Task brief => Looking at the records below, please say how many lines contain the word "ctrlBase", as a bare number.

Data to use =>
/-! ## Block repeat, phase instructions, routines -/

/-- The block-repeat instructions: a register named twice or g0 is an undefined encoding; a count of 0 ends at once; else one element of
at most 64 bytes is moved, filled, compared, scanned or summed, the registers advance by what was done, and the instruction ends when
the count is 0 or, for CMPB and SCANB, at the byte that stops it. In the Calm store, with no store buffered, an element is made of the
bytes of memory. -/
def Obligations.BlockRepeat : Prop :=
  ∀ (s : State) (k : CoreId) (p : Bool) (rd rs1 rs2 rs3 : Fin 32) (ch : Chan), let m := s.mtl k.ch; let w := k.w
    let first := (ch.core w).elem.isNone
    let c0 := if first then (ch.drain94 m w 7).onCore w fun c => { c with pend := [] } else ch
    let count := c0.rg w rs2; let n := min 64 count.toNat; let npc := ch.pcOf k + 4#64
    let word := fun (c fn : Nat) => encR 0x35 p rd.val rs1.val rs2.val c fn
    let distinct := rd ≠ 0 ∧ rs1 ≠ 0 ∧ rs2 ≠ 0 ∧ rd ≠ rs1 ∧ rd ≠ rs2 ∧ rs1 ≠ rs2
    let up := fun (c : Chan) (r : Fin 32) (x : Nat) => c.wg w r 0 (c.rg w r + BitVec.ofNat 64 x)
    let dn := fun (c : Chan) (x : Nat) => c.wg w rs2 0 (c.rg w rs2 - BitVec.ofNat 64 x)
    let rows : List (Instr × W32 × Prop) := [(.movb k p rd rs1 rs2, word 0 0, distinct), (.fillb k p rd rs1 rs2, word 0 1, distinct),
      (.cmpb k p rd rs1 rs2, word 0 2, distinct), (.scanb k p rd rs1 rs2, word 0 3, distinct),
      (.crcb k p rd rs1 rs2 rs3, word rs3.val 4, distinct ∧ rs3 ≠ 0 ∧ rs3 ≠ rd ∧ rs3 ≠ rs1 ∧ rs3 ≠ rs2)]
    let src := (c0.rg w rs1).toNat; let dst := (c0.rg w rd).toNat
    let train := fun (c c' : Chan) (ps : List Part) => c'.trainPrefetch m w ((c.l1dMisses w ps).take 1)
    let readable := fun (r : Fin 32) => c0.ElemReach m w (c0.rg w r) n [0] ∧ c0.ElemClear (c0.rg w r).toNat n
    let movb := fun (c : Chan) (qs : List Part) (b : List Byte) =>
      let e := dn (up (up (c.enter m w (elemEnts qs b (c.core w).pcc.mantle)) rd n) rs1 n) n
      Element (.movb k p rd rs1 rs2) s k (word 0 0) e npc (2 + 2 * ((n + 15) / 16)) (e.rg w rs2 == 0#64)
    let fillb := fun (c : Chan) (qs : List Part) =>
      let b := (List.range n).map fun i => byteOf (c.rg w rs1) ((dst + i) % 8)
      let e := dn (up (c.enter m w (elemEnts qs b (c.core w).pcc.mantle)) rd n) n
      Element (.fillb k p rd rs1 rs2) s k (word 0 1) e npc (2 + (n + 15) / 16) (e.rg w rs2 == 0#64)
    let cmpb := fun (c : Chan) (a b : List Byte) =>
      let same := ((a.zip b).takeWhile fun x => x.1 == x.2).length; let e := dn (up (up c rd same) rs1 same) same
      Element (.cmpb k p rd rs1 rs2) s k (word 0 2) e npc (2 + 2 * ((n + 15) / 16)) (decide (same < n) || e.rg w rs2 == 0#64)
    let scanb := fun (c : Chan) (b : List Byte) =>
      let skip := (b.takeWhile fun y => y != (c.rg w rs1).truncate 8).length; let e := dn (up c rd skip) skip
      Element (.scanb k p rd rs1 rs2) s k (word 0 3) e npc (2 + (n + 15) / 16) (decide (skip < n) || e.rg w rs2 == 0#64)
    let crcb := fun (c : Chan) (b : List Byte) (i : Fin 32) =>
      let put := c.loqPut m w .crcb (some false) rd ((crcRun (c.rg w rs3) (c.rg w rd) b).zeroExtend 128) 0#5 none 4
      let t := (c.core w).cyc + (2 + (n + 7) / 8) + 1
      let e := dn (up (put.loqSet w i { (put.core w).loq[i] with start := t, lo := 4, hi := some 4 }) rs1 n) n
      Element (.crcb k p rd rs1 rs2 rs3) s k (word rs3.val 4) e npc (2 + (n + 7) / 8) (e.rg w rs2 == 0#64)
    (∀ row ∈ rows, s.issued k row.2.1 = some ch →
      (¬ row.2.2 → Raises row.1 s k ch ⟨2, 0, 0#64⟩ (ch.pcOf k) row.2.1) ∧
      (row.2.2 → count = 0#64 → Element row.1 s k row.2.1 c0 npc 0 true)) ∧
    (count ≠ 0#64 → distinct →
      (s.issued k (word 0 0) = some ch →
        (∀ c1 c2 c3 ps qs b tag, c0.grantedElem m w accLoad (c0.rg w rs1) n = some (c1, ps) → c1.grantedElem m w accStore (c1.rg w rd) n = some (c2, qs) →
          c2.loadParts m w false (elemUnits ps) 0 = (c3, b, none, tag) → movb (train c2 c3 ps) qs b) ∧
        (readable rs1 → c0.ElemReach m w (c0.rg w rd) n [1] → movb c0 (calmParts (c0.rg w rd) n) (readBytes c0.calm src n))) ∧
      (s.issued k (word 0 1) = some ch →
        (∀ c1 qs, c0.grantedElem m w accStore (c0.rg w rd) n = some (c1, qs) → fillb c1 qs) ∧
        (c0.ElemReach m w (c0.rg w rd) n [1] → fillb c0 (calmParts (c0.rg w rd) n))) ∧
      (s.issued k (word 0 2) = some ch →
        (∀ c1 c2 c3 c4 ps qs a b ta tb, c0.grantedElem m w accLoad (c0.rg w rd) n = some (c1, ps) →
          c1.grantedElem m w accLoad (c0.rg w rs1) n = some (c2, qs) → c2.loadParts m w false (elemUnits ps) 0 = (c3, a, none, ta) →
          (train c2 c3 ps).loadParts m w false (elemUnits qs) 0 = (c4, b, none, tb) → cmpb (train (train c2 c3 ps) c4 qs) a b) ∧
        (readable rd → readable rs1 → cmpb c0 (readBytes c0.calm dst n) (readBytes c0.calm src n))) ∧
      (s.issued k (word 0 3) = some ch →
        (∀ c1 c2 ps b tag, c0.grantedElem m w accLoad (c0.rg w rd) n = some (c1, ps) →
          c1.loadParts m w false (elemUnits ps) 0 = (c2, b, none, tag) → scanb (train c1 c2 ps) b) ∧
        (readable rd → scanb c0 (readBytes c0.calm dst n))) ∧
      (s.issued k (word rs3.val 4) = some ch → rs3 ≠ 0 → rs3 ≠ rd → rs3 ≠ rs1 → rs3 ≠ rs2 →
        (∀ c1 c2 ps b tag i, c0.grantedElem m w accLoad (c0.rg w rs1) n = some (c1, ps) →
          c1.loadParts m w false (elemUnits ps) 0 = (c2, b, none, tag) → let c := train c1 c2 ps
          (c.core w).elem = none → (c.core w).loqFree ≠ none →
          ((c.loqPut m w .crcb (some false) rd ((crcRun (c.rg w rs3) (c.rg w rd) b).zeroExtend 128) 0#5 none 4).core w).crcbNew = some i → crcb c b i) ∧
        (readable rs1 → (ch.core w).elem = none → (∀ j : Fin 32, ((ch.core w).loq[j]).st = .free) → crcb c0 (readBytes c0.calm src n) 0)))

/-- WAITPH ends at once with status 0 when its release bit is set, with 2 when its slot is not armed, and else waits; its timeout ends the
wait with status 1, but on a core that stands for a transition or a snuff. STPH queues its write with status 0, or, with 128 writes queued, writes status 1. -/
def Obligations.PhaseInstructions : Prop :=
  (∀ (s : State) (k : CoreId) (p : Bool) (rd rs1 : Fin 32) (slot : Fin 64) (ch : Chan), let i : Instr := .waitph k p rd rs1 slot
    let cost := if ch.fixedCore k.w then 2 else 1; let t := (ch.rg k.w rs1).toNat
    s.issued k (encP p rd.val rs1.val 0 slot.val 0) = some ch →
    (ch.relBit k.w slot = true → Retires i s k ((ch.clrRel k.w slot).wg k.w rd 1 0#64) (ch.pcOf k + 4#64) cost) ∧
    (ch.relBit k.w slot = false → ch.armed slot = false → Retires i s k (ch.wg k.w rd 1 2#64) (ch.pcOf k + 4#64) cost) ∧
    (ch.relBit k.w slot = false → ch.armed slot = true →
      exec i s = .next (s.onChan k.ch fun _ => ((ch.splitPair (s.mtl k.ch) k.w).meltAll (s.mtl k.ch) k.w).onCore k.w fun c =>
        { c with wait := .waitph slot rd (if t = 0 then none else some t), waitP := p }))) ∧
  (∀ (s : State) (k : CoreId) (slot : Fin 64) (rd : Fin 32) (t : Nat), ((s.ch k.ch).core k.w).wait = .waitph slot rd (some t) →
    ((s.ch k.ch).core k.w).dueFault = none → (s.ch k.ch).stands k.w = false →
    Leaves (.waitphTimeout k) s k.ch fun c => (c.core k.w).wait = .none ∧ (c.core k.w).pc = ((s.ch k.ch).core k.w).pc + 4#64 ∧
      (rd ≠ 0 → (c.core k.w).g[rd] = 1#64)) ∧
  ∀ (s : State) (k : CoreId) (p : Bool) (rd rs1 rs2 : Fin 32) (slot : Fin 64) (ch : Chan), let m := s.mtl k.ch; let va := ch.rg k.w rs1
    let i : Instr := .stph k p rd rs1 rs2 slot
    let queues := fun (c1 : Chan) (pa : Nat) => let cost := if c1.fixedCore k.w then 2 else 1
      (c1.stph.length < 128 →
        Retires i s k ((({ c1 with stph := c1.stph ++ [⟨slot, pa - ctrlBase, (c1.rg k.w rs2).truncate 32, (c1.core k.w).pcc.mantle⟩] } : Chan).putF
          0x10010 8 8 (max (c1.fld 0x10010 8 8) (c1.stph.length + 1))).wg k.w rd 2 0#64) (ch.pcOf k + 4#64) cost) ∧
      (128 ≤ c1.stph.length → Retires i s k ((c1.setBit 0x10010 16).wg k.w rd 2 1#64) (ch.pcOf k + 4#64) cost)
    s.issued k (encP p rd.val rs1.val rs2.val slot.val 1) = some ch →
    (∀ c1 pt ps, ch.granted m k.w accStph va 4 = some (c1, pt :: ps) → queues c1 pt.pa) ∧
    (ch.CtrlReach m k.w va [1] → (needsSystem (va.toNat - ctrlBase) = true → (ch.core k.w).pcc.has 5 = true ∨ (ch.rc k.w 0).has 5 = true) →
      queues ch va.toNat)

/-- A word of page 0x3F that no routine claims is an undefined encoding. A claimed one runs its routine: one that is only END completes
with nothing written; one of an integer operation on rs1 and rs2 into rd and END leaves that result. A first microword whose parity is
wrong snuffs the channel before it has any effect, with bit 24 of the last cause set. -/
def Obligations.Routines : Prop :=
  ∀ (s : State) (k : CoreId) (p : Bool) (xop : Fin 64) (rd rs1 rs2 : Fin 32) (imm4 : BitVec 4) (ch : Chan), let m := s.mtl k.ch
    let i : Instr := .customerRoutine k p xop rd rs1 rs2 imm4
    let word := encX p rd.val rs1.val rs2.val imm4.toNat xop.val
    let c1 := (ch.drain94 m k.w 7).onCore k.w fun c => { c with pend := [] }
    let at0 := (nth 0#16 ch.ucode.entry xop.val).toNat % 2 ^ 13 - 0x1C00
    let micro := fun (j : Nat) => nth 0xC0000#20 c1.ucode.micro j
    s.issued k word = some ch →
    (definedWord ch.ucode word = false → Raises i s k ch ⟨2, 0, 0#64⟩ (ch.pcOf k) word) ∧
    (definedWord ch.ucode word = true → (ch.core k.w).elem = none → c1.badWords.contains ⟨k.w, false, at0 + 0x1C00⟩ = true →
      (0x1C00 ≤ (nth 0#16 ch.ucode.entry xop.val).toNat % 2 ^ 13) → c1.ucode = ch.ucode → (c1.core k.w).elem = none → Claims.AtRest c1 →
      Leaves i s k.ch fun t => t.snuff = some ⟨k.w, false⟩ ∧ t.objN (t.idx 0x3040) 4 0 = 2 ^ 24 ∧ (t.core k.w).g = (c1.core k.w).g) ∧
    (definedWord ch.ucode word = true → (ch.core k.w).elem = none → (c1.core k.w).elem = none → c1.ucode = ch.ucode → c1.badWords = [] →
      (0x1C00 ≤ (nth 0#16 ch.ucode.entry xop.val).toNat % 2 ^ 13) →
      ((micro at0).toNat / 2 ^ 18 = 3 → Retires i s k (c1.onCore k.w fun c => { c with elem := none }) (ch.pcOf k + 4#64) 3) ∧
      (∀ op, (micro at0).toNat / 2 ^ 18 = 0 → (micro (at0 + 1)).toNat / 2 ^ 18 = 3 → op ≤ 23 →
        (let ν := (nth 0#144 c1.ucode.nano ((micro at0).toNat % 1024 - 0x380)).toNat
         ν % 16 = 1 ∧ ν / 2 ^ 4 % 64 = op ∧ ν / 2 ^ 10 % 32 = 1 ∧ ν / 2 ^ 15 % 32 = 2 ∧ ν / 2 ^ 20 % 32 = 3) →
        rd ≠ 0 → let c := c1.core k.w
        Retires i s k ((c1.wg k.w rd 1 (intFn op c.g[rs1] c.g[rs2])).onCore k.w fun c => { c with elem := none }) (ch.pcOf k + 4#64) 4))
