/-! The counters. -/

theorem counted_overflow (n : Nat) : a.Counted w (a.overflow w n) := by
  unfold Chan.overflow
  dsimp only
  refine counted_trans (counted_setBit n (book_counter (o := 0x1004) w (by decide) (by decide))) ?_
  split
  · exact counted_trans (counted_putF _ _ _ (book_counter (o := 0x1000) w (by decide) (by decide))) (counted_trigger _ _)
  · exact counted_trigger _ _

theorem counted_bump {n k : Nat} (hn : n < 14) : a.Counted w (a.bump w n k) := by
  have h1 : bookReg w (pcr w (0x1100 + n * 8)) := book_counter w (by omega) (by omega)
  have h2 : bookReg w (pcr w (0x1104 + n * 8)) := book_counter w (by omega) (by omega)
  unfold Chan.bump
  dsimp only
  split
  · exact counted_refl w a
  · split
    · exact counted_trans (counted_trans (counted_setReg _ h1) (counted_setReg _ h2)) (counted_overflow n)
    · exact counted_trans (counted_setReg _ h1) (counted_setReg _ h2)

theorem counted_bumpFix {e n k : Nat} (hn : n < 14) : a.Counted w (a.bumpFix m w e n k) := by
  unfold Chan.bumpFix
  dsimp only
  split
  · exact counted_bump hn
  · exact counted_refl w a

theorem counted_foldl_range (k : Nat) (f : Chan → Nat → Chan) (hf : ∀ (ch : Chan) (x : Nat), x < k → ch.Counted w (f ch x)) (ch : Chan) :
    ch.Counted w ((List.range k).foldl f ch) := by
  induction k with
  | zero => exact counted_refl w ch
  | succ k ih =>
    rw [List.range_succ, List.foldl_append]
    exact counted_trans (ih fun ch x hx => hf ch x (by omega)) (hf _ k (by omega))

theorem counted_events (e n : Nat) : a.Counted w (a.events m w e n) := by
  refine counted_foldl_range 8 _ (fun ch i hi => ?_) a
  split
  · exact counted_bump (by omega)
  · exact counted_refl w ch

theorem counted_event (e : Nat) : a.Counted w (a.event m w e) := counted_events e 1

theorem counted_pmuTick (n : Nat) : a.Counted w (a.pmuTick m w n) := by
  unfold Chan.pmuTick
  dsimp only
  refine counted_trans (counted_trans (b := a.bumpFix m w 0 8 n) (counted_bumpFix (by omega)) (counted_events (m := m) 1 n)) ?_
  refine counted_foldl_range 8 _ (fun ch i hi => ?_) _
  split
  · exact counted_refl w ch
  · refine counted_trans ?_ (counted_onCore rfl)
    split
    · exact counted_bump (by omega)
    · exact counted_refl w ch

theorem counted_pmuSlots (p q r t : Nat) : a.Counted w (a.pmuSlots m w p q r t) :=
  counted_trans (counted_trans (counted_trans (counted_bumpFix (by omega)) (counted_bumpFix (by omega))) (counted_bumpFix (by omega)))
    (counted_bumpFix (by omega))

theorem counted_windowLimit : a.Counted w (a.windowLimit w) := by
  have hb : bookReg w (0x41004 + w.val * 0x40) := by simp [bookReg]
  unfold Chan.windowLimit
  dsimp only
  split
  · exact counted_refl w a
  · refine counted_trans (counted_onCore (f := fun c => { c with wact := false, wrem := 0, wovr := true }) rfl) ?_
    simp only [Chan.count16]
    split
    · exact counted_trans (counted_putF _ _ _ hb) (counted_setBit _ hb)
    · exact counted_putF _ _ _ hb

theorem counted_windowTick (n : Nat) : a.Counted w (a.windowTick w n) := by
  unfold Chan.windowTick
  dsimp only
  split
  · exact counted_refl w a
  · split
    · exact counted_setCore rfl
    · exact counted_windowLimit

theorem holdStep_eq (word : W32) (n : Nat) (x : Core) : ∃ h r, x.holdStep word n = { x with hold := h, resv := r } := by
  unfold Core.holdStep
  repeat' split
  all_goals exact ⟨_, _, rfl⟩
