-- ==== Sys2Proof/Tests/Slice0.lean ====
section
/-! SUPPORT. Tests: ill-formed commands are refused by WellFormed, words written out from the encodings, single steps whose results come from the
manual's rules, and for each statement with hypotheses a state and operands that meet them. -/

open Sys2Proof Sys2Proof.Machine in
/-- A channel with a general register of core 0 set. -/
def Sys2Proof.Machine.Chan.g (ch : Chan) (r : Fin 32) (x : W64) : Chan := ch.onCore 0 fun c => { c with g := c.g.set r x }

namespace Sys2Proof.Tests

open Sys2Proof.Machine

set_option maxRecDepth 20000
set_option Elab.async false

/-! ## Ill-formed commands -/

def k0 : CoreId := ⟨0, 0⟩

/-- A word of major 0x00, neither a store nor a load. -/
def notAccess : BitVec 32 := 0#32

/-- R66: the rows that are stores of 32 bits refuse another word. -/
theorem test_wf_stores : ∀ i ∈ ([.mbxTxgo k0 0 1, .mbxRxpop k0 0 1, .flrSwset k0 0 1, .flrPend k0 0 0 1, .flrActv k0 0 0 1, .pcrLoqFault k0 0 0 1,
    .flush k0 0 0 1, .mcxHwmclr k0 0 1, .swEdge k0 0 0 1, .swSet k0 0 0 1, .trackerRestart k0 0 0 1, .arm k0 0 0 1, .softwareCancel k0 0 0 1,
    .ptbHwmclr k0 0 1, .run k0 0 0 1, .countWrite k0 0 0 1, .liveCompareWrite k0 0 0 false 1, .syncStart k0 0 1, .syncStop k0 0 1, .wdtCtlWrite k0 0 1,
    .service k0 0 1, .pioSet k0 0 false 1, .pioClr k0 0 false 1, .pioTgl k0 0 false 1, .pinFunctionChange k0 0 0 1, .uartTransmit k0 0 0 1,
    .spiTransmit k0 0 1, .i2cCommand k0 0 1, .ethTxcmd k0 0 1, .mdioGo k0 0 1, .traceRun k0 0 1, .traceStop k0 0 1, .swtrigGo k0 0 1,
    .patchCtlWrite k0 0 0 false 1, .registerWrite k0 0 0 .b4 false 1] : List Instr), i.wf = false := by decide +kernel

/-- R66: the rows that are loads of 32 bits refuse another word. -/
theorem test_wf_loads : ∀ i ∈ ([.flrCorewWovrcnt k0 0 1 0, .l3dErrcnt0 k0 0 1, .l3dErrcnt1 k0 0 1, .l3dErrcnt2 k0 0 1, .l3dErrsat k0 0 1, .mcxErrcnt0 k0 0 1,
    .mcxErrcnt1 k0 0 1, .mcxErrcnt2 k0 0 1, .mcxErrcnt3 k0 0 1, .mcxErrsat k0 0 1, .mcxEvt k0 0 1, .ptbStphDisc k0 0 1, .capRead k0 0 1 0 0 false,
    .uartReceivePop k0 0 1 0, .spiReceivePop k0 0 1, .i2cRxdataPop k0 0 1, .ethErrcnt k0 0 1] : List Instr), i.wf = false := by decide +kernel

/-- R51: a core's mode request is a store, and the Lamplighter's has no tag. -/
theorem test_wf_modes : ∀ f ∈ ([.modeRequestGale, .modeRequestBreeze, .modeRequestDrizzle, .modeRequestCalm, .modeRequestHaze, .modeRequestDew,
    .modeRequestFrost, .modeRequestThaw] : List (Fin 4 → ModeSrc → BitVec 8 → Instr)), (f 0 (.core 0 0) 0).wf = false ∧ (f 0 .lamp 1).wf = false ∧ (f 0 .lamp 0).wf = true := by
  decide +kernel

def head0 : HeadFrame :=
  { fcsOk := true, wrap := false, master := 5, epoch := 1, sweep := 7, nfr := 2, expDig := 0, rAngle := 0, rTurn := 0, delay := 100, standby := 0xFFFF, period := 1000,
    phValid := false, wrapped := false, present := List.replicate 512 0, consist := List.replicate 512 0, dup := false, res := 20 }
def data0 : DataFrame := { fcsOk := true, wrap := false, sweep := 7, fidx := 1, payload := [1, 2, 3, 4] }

Answer => 2